Task goal: Within the entries below, every line containing "yielding" is to be copied.

[Start of Attachment]

/-- R52: a watch goes on. -/
theorem Waits.watching {s t : State} (h : Waits s t) (w : s.sender.phase = .watchLine) :
    t.sender.phase = .watchLine := by
  rcases h.phase with e | ⟨e | e, -⟩
  · exact e.trans w
  · cases w.symm.trans e
  · cases w.symm.trans e

/-- An operation that keeps the Sender. -/
theorem Waits.of_keeps {as : List Block} {s t : State} (k : keeps as s t)
    (d : as.contains .sender = false := by rfl) : Waits s t := .of_sender (k .sender (by simpa using d))

/-- A further operation that keeps the Sender. -/
theorem Waits.then_keeps {as : List Block} {s t u : State} (h : Waits s t) (k : keeps as t u)
    (d : as.contains .sender = false := by rfl) : Waits s u := h.trans (.of_keeps k d)

/-- A further operation that is done only under a condition. -/
theorem Waits.then_if {s t u : State} {c : Prop} [Decidable c] (h : Waits s t) (k : Waits t u) :
    Waits s (if c then u else t) := by
  split
  · exact h.trans k
  · exact h

/-- A further change of the Sender that is no change of its phases. -/
theorem Waits.then_setSender {s t : State} (h : Waits s t) {x : Sender}
    (stop : x.stopPhase = t.sender.stopPhase := by rfl) (phase : x.phase = t.sender.phase := by rfl) :
    Waits s (t.setSender x) := h.trans ⟨stop, .inl phase⟩

/-! ### The Sender at the end of a job, and where REST ends -/

theorem State.finishJob_waits {s : State} (h : s.sender.phase = .waitGuard ∨ s.sender.phase = .yielding)
    (r : JobResult) : Waits s (s.finishJob r) := by
  constructor
  · rw [s.finishJob_sender]
  · exact .inr ⟨h, by rw [s.finishJob_sender]⟩

/-- R55: a line fault leaves the Sender IDLE. -/
theorem State.senderFault_phase (s : State) : s.senderFault.sender.phase = .idle := by
  unfold State.senderFault
  split
  · assumption
  · rw [s.returnJob_sender]
  · rw [s.finishJob_sender]

theorem State.lapsePending_waits (s : State) : Waits s s.lapsePending := by
  unfold State.lapsePending
  split
  · exact .refl s
  · exact (Waits.refl s).then_setSender.then_keeps (State.jobEnd_keeps _ _ _)

theorem State.senderRestEnded_waits (s : State) : Waits s s.senderRestEnded := by
  refine s.lapsePending_waits.trans ?_
  unfold State.senderRestEnded
  generalize s.lapsePending = t
  dsimp only
  split
  case h_1 guard => exact (Waits.refl t).then_if (State.finishJob_waits (.inl guard) .lapsed)
  case h_2 yielding =>
    split
    · exact (Waits.refl t).then_setSender
    · exact .refl t
    · exact State.finishJob_waits (.inr yielding) .aborted
  case h_3 => exact .refl t

theorem State.restEnded_waits (s : State) : Waits s s.restEnded := by
  have sender := (Waits.of_keeps (s.setLiu_keeps { s.liu with rest := false })).trans (State.senderRestEnded_waits _)
  unfold State.restEnded
  exact (sender.then_if (.of_keeps (State.setListener_keeps _ _))).then_keeps (State.modCall_keeps _ _)

theorem State.restEnded_liu (s : State) : s.restEnded.liu = { s.liu with rest := false } := by
  have h : (s.setLiu { s.liu with rest := false }).senderRestEnded.liu = { s.liu with rest := false } :=
    State.senderRestEnded_keeps _ .liu (by decide)
  unfold State.restEnded
  refine (State.modCall_keeps _ _ .liu (by decide)).trans ?_
  split
  · exact h
  · exact h

/-! ### The Sender at the end of a call, and at what the Framer reports -/

theorem Sender.courteous_phases (x : Sender) (c : Call) (o : CallOutcome) :
    (x.courteous c o).stopPhase = x.stopPhase ∧ (x.courteous c o).phase = x.phase := by
  unfold Sender.courteous
  split <;> exact ⟨rfl, rfl⟩

/-- R51: the end of a call ends the yield of the job that it serves, and nothing else that the Sender does. -/
theorem CallEnded.waits {s t : State} {c : Call} {o : CallOutcome} (h : CallEnded s t c o) : Waits s t := by
  obtain ⟨stays, yields⟩ := h.sender
  obtain ⟨stop, phase⟩ := s.sender.courteous_phases c o
  by_cases y : s.sender.yieldsFor c
  · rw [Sender.yieldsFor] at y
    exact ⟨by rw [yields y]; exact stop, .inr ⟨.inr y.2.1, by rw [yields y]⟩⟩
  · exact ⟨by rw [stays y]; exact stop, .inl (by rw [stays y]; exact phase)⟩

theorem State.endCallR63_waits (s : State) : Waits s s.endCallR63 := by
  unfold State.endCallR63
  split
  · exact .refl s
  case h_2 c held => exact (s.endCall_ended c.r63 c held).waits

theorem State.outside_waits (s : State) : Waits s s.outside :=
  ((Waits.refl s).then_if s.endCallR63_waits).then_keeps (State.setTracker_keeps _ _)

theorem State.tieJob_waits (s : State) (serial : Nat) : Waits s (s.tieJob serial) := by
  unfold State.tieJob
  split
  · exact .refl s
  · dsimp only
    split
    · exact (Waits.refl s).then_setSender.then_keeps (State.setStore_keeps _ _)
    · exact (Waits.refl s).then_setSender

theorem State.openCall_waits (s : State) (role : Role) (origin : StationCode) (kind : CallKind) (dest : StationCode) :
    Waits s (s.openCall role origin kind dest) := by
  have opened (x : Tracker) (p : Punch) (a : Answer) : Waits s (((s.endCallR63.setTracker x).setPunch p).setAnswer a) :=
    ((s.endCallR63_waits.then_keeps (State.setTracker_keeps _ x)).then_keeps (State.setPunch_keeps _ p)).then_keeps
      (State.setAnswer_keeps _ a)
  unfold State.openCall
  dsimp only
  split
  · exact ((opened _ _ _).then_if (State.tieJob_waits _ _)).then_keeps (State.raise_keeps _ _ _)
  · exact (opened _ _ _).then_if (State.tieJob_waits _ _)

theorem State.openingHeader_waits (s : State) (origin : StationCode) (kind : CallKind) (dest : StationCode) :
    Waits s (s.openingHeader origin kind dest) := by
  unfold State.openingHeader
  split
  · exact s.openCall_waits _ _ _ _
  · exact s.outside_waits

theorem State.yieldAnswered_waits (s : State) : Waits s s.yieldAnswered :=
  (Waits.refl s).then_if (Waits.refl s).then_setSender

theorem State.fittingHeader_waits (s : State) (origin : StationCode) (kind : SendKind) (dest : StationCode) :
    Waits s (s.fittingHeader origin kind dest) := by
  have taken (f : Call → Call) (x : Tracker) : Waits s ((s.modCall f).setTracker x) :=
    (Waits.of_keeps (s.modCall_keeps f)).then_keeps (State.setTracker_keeps _ x)
  unfold State.fittingHeader
  exact ((taken _ _).trans (State.yieldAnswered_waits _)).then_if (.of_keeps (State.deliverHeader_keeps _ _ _))

theorem State.followingHeader_waits (s : State) (origin : StationCode) (kind : SendKind) (dest : StationCode) :
    Waits s (s.followingHeader origin kind dest) := by
  unfold State.followingHeader
  split
  · exact s.fittingHeader_waits _ _ _
  · exact s.outside_waits

theorem State.headerResult_waits (s : State) (h : Hdr) : Waits s (s.headerResult h) := by
  unfold State.headerResult
  refine Waits.trans (.of_keeps (s.setListener_keeps { s.listener with hdr := h })) ?_
  dsimp only
  split
  · exact .refl _
  · exact State.outside_waits _
  · exact State.openingHeader_waits _ _ _ _
  · exact State.openingHeader_waits _ _ _ _
  · exact (State.followingHeader_waits _ _ _ _).then_keeps (State.enterText_keeps _)

theorem State.character_waits (s : State) (c : Code) (err : Bool) : Waits s (s.character c err) := by
  unfold State.character
  split
  · split
    · exact Waits.then_if (.of_keeps (State.setListener_keeps _ _)) (State.headerResult_waits _ _)
    · exact .refl s
    · exact .of_keeps (s.earlyChar_keeps c err)
  · exact .of_keeps (s.textChar_keeps c err)
  all_goals exact .refl s

theorem State.report_waits (s : State) (r : Report) : Waits s (s.report r) := by
  cases r with
  | leadIn => exact .of_keeps s.leadIn_keeps
  | unframed =>
    exact (Waits.refl s).then_if ((Waits.of_keeps (s.setListener_keeps _)).trans (State.outside_waits _))
  | markElement => exact .of_keeps s.markElement_keeps
  | errorEvent => exact .of_keeps s.errorEvent_keeps
  | character c err d => exact Waits.trans (.of_keeps (s.trackDistortion_keeps d)) (State.character_waits _ c err)

theorem State.reports_waits (rs : List Report) (s : State) : Waits s (rs.foldl State.report s) := by
  induction rs generalizing s with
  | nil => exact .refl s
  | cons r rs ih => exact (s.report_waits r).trans (ih _)

theorem State.frameSample_waits (s : State) (x : Level) : Waits s (s.frameSample x) := by
  have taken (f : Framer) (g : Gauge) : Waits s ((s.setFramer f).setGauge g) :=
    (Waits.of_keeps (s.setFramer_keeps f)).then_keeps (State.setGauge_keeps _ g)
  exact (taken _ _).trans (State.reports_waits _ _)

theorem State.standDown_waits (s : State) : Waits s s.standDown := by
  unfold State.standDown
  exact (((Waits.refl s).then_if (s.frameSample_waits .z)).then_keeps (State.setFramer_keeps _ _)).then_keeps
    (State.setGauge_keeps _ _)

/-! ### One sample, in its parts -/

/-- R8, R9, R20 to R30: what a sample does once the echo is compared: the detectors, and then the Framer, take it. -/
def State.detectSample (s : State) (x : Level) : State :=
  let t := s.setLiu (s.liu.count x)
  let u := (if x != .z && t.liu.rest then t.restEnded else t).frameSample x
  u.setLiu u.liu.tickSample

/-- R14: the state once the first faulted sample has had its effects. -/
def State.faultTaken (s : State) : State := if s.liu.faultIn && !s.liu.faultLatch then s.lineFault else s

theorem State.sampleLine_eq (s : State) (rxP rxN : Bool) :
    s.sampleLine rxP rxN =
      let x := if s.faultTaken.liu.faultIn then .z else readLevel rxP rxN
      (s.faultTaken.driveSample x).detectSample x := rfl

theorem State.sampleLine_unfaulted {s : State} (h : s.liu.faultIn = false) (rxP rxN : Bool) :
    s.sampleLine rxP rxN = (s.driveSample (readLevel rxP rxN)).detectSample (readLevel rxP rxN) := by
  simp [State.sampleLine_eq, State.faultTaken, h]

theorem State.detectSample_waits (s : State) (x : Level) : Waits s (s.detectSample x) := by
  have counted := Waits.of_keeps (s.setLiu_keeps (s.liu.count x))
  unfold State.detectSample
  exact ((counted.then_if (State.restEnded_waits _)).trans (State.frameSample_waits _ x)).then_keeps
    (State.setLiu_keeps _ _)

theorem State.restEnded_drives (s : State) : Drives s.liu s.restEnded.liu := by
  rw [s.restEnded_liu]
  exact ⟨rfl, rfl, rfl, .inl rfl⟩

theorem State.detectSample_drives (s : State) (x : Level) : Drives s.liu (s.detectSample x).liu := by
  let t := s.setLiu (s.liu.count x)
  have counted : Drives s.liu t.liu := s.liu.count_drives x
  have detected : Drives s.liu (if x != .z && t.liu.rest then t.restEnded else t).liu := by
    split
    · exact counted.trans t.restEnded_drives
    · exact counted
  exact (detected.trans (State.frameSample_burst _ x).drives).trans (Liu.tickSample_drives _)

[End of Attachment]

Written response:
theorem State.finishJob_waits {s : State} (h : s.sender.phase = .waitGuard ∨ s.sender.phase = .yielding)
  case h_2 yielding =>
    · exact State.finishJob_waits (.inr yielding) .aborted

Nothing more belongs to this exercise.